__WHAT THIS TASK INVOLVES__
Nothing but the line containing "stepsTo (before 0xE1B0F00E" and the lines after it in the entries below should appear, each repeated exactly.

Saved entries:
------------------------------------------------

/-- `cond 000 P U 0 W L Rn Rd 0000 1 S H 1 Rm` (R101, R291). -/
theorem test_decode_halfwordReg :
    decode 0b1110_000_1_0_0_1_0_0001_0010_0000_1_0_1_1_0100 = .strhReg .al ⟨true, false, true⟩ 1 2 4 ∧
    decode 0b1110_000_1_0_0_1_1_0001_0010_0000_1_0_1_1_0100 = .ldrhReg .al ⟨true, false, true⟩ 1 2 4 ∧
    decode 0b1110_000_1_0_0_1_1_0001_0010_0000_1_1_0_1_0100 = .ldrsbReg .al ⟨true, false, true⟩ 1 2 4 ∧
    decode 0b1110_000_1_0_0_1_1_0001_0010_0000_1_1_1_1_0100 = .ldrshReg .al ⟨true, false, true⟩ 1 2 4 ∧
    decode 0b1110_000_1_0_0_1_0_0001_0010_0000_1_1_0_1_0100 = .hwReservedRegSh2 .al ⟨true, false, true⟩ 1 2 4 ∧
    decode 0b1110_000_1_0_0_1_0_0001_0010_0000_1_1_1_1_0100 = .hwReservedRegSh3 .al ⟨true, false, true⟩ 1 2 4 := by decide

/-- `cond 000 P U 1 W L Rn Rd offs 1 S H 1 offs` (R101, R291). -/
theorem test_decode_halfwordImm :
    decode 0b1110_000_0_1_1_0_0_0001_0010_1010_1_0_1_1_0101 = .strhImm .al ⟨false, true, false⟩ 1 2 0xA 0x5 ∧
    decode 0b1110_000_0_1_1_0_1_0001_0010_1010_1_0_1_1_0101 = .ldrhImm .al ⟨false, true, false⟩ 1 2 0xA 0x5 ∧
    decode 0b1110_000_0_1_1_0_1_0001_0010_1010_1_1_0_1_0101 = .ldrsbImm .al ⟨false, true, false⟩ 1 2 0xA 0x5 ∧
    decode 0b1110_000_0_1_1_0_1_0001_0010_1010_1_1_1_1_0101 = .ldrshImm .al ⟨false, true, false⟩ 1 2 0xA 0x5 ∧
    decode 0b1110_000_0_1_1_0_0_0001_0010_1010_1_1_0_1_0101 = .hwReservedImmSh2 .al ⟨false, true, false⟩ 1 2 0xA 0x5 ∧
    decode 0b1110_000_0_1_1_0_0_0001_0010_1010_1_1_1_1_0101 = .hwReservedImmSh3 .al ⟨false, true, false⟩ 1 2 0xA 0x5 := by decide

/-- BlockDataTransfer and the coprocessor formats (R101). -/
theorem test_decode_block_coproc :
    decode 0b1110_100_0_1_0_1_1_1101_1000000000000001 = .ldm .al ⟨false, true, true⟩ false 13 0x8001 ∧
    decode 0b1110_100_1_0_1_1_0_1101_0100000000000001 = .stm .al ⟨true, false, true⟩ true 13 0x4001 ∧
    decode 0b1110_110_1_1_0_0_1_0011_0010_0001_00000100 = .ldc .al ⟨true, true, false⟩ false 3 2 1 4 ∧
    decode 0b1110_110_1_0_1_0_0_0011_0010_0001_00000100 = .stc .al ⟨true, false, false⟩ true 3 2 1 4 ∧
    decode 0b1110_1110_1010_0001_0010_0011_101_0_0100 = .cdp .al 0xA 1 2 3 5 4 ∧
    decode 0b1110_1110_101_1_0001_0010_0011_110_1_0100 = .mrc .al 5 1 2 3 6 4 ∧
    decode 0b1110_1110_101_0_0001_0010_0011_110_1_0100 = .mcr .al 5 1 2 3 6 4 := by decide

/-- SoftwareInterrupt, Undefined (R101). -/
theorem test_decode_swi_undefined :
    decode 0b1110_1111_000100100011010001010110 = .swi .al 0x123456 ∧
    decode 0b1110_011_10000000000000000001_1_0101 = .undefined .al 0x80001 5 := by decide

/-- R87: where MSRFlags and a halfword row overlap, MSRFlags wins; with `Rd` 14 the halfword row stands alone. -/
theorem test_decode_msrFlags_over_halfword :
    decode 0b1110_00_0_10_0_1010001111_000010110000 = .msrFlags .al false false 0x0B0 ∧
    decode 0b1110_00_0_10_1_1010001111_000011110000 = .msrFlags .al false true 0x0F0 ∧
    decode 0b1110_000_1_0_0_1_0_1000_1110_0000_1011_0000 = .strhReg .al ⟨true, false, true⟩ 8 14 0 := by decide

/-- The bytes of a word lie least significant first (R80), and a string shorter than a word is rejected. -/
theorem test_decode_bytes :
    (decodeBytes [0x55, 0x00, 0x80, 0xE2, 0x99]).toOption = some (.addImm .al false 0 0 ⟨0, 0x55⟩, [0x99]) ∧
    (decodeBytes [0x55, 0x00, 0x80]).toOption = none := by decide

/-- The host's view of the decoder, on a whole word and on a row's low bits. -/
theorem test_decode_tableWord :
    decodeTableWord 32 0xE2800055 = some (.addImm .al false 0 0 ⟨0, 0x55⟩) ∧
    decodeTableWord 8 0xE28000FF = some (.hwReservedRegSh3 .eq ⟨false, false, false⟩ 0 0 15) := by decide

/-! ## One step of each instruction -/

/-- A machine of 64 bytes with `78 56 34 12 EF CD AB 89` at `0x20`, the word at the PC, and the given registers and flags. -/
def before (word : Nat) (rs : List (Reg × Word)) (f : Flags) : State :=
  rs.foldl (fun s r => s.setReg r.1 r.2)
    (({ State.ofReset ⟨64, [], 0, false⟩ with
        ram := Memory.ofBytes 0x20 [0x78, 0x56, 0x34, 0x12, 0xEF, 0xCD, 0xAB, 0x89], flags := f }).withFetchWord 32 word)

/-- Flags by their four bits. -/
def nzcv (n z c v : Nat) : Flags := ⟨n == 1, z == 1, c == 1, v == 1⟩

/-- The step completes, and the state after it is as `p` says. -/
def stepsTo (s : State) (p : State → Bool) : Bool :=
  match step s with
  | .next t => p t
  | .fault _ => false
  | .refused _ => false

/-- R174: `ands r0, r1, #0xFF000000`, C from the rotation, V unchanged. -/
theorem test_and_immediate_carry :
    stepsTo (before 0xE21104FF [(1, 0x80000001)] (nzcv 0 0 0 1)) (fun t => t.reg 0 == 0x80000000 && t.flags == nzcv 1 0 1 1) = true := by decide

/-- R175: `eors r0, r1, r1`, C passes through. -/
theorem test_eor_self :
    stepsTo (before 0xE0310001 [(1, 0x12345678)] (nzcv 0 0 1 0)) (fun t => t.reg 0 == 0 && t.flags == nzcv 0 1 1 0) = true := by decide

/-- R176: `subs`, C clear on a borrow. -/
theorem test_sub_borrow :
    stepsTo (before 0xE0510002 [(1, 3), (2, 5)] (nzcv 0 0 0 0)) (fun t => t.reg 0 == 0xFFFFFFFE && t.flags == nzcv 1 0 0 0) = true := by decide

/-- R176: signed overflow. -/
theorem test_sub_overflow :
    stepsTo (before 0xE0510002 [(1, 0x80000000), (2, 1)] (nzcv 0 0 0 0)) (fun t => t.reg 0 == 0x7FFFFFFF && t.flags == nzcv 0 0 1 1) = true := by decide

/-- R177: negating `0x80000000`. -/
theorem test_rsb_negate_min :
    stepsTo (before 0xE2710000 [(1, 0x80000000)] (nzcv 0 0 0 0)) (fun t => t.reg 0 == 0x80000000 && t.flags == nzcv 1 0 0 1) = true := by decide

/-- R178: `0x7FFFFFFF + 1`. -/
theorem test_add_overflow :
    stepsTo (before 0xE0910002 [(1, 0x7FFFFFFF), (2, 1)] (nzcv 0 0 0 0)) (fun t => t.reg 0 == 0x80000000 && t.flags == nzcv 1 0 0 1 && t.pc == 4) = true := by decide

/-- R178, R192: `add r0, pc, #4` at 0 gives 8. -/
theorem test_add_pc_reads_plus4 :
    stepsTo (before 0xE28F0004 [] (nzcv 0 0 0 0)) (fun t => t.reg 0 == 8 && t.pc == 4) = true := by decide

/-- R179: `0xFFFFFFFF + 0 + 1`. -/
theorem test_adc_carry_through :
    stepsTo (before 0xE0B10002 [(1, 0xFFFFFFFF), (2, 0)] (nzcv 0 0 1 0)) (fun t => t.reg 0 == 0 && t.flags == nzcv 0 1 1 0) = true := by decide

/-- R180: `0 - 0 - 1`. -/
theorem test_sbc_borrow_in :
    stepsTo (before 0xE0D10002 [(1, 0), (2, 0)] (nzcv 0 0 0 0)) (fun t => t.reg 0 == 0xFFFFFFFF && t.flags == nzcv 1 0 0 0) = true := by decide

/-- R181: `5 - 3 - 1`. -/
theorem test_rsc_borrow_in :
    stepsTo (before 0xE0F10002 [(1, 3), (2, 5)] (nzcv 0 0 0 0)) (fun t => t.reg 0 == 1 && t.flags == nzcv 0 0 1 0) = true := by decide

/-- R182: `tst r1, r2, lsl #1`. -/
theorem test_tst_shift_out :
    stepsTo (before 0xE1110082 [(1, 0xFFFFFFFF), (2, 0xC0000000)] (nzcv 0 0 0 0)) (fun t => t.flags == nzcv 1 0 1 0 && t.reg 0 == 0) = true := by decide

/-- R183: V unchanged. -/
theorem test_teq_keeps_v :
    stepsTo (before 0xE1310002 [(1, 0x80000000), (2, 0)] (nzcv 0 0 0 1)) (fun t => t.flags == nzcv 1 0 0 1) = true := by decide

/-- R184: `(1, 0x80000000)`. -/
theorem test_cmp_signed_unsigned :
    stepsTo (before 0xE1510002 [(1, 1), (2, 0x80000000)] (nzcv 0 0 0 0)) (fun t => t.flags == nzcv 1 0 0 1) = true := by decide

/-- R185: `1 + 0xFFFFFFFF`. -/
theorem test_cmn_wraps :
    stepsTo (before 0xE1710002 [(1, 1), (2, 0xFFFFFFFF)] (nzcv 0 0 0 0)) (fun t => t.flags == nzcv 0 1 1 0) = true := by decide

/-- R186: `orrs r0, r1, #0x80000000`. -/
theorem test_orr_immediate :
    stepsTo (before 0xE3910102 [(1, 1)] (nzcv 0 0 0 0)) (fun t => t.reg 0 == 0x80000001 && t.flags == nzcv 1 0 1 0) = true := by decide

/-- R187, R150: a register amount of 0 is a shift by 32. -/
theorem test_mov_lsr_register_zero :
    stepsTo (before 0xE1B00231 [(1, 0x80000001), (2, 0x100)] (nzcv 0 0 0 0)) (fun t => t.reg 0 == 0 && t.flags == nzcv 0 1 1 0) = true := by decide

/-- R187, R171: `movs pc, lr` leaves the flags alone. -/
theorem test_mov_pc_keeps_flags :
    stepsTo (before 0xE1B0F00E [(14, 64)] (nzcv 1 1 1 1)) (fun t => t.pc == 64 && t.flags == nzcv 1 1 1 1) = true := by decide

/-- R188. -/
theorem test_bic_immediate :
    stepsTo (before 0xE3C100FF [(1, 0x12345678)] (nzcv 0 0 0 0)) (fun t => t.reg 0 == 0x12345600 && t.flags == nzcv 0 0 0 0) = true := by decide

/-- R189: `mvns r0, r1`. -/
theorem test_mvn_zero :
    stepsTo (before 0xE1F00001 [(1, 0xFFFFFFFF)] (nzcv 0 0 0 0)) (fun t => t.reg 0 == 0 && t.flags == nzcv 0 1 0 0) = true := by decide

/-- R190: nothing but the PC. -/
theorem test_compare_without_s :
    stepsTo (before 0xE1010002 [(1, 7), (2, 5)] (nzcv 0 1 0 1)) (fun t => t.flags == nzcv 0 1 0 1 && t.pc == 4 && t.reg 0 == 0 && t.reg 1 == 7) = true := by decide

/-- R225: `ldr r0, [r1, #4]!`. -/
theorem test_ldr_writeback :
    stepsTo (before 0xE5B10004 [(1, 0x20)] (nzcv 0 0 0 0)) (fun t => t.reg 0 == 0x89ABCDEF && t.reg 1 == 0x24) = true := by decide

------------------------------------------------

__RESULT BELOW__
    stepsTo (before 0xE1B0F00E [(14, 64)] (nzcv 1 1 1 1)) (fun t => t.pc == 64 && t.flags == nzcv 1 1 1 1) = true := by decide

/-- R188. -/
theorem test_bic_immediate :
    stepsTo (before 0xE3C100FF [(1, 0x12345678)] (nzcv 0 0 0 0)) (fun t => t.reg 0 == 0x12345600 && t.flags == nzcv 0 0 0 0) = true := by decide

/-- R189: `mvns r0, r1`. -/
theorem test_mvn_zero :
    stepsTo (before 0xE1F00001 [(1, 0xFFFFFFFF)] (nzcv 0 0 0 0)) (fun t => t.reg 0 == 0 && t.flags == nzcv 0 1 0 0) = true := by decide

/-- R190: nothing but the PC. -/
theorem test_compare_without_s :
    stepsTo (before 0xE1010002 [(1, 7), (2, 5)] (nzcv 0 1 0 1)) (fun t => t.flags == nzcv 0 1 0 1 && t.pc == 4 && t.reg 0 == 0 && t.reg 1 == 7) = true := by decide

/-- R225: `ldr r0, [r1, #4]!`. -/
theorem test_ldr_writeback :
    stepsTo (before 0xE5B10004 [(1, 0x20)] (nzcv 0 0 0 0)) (fun t => t.reg 0 == 0x89ABCDEF && t.reg 1 == 0x24) = true := by decide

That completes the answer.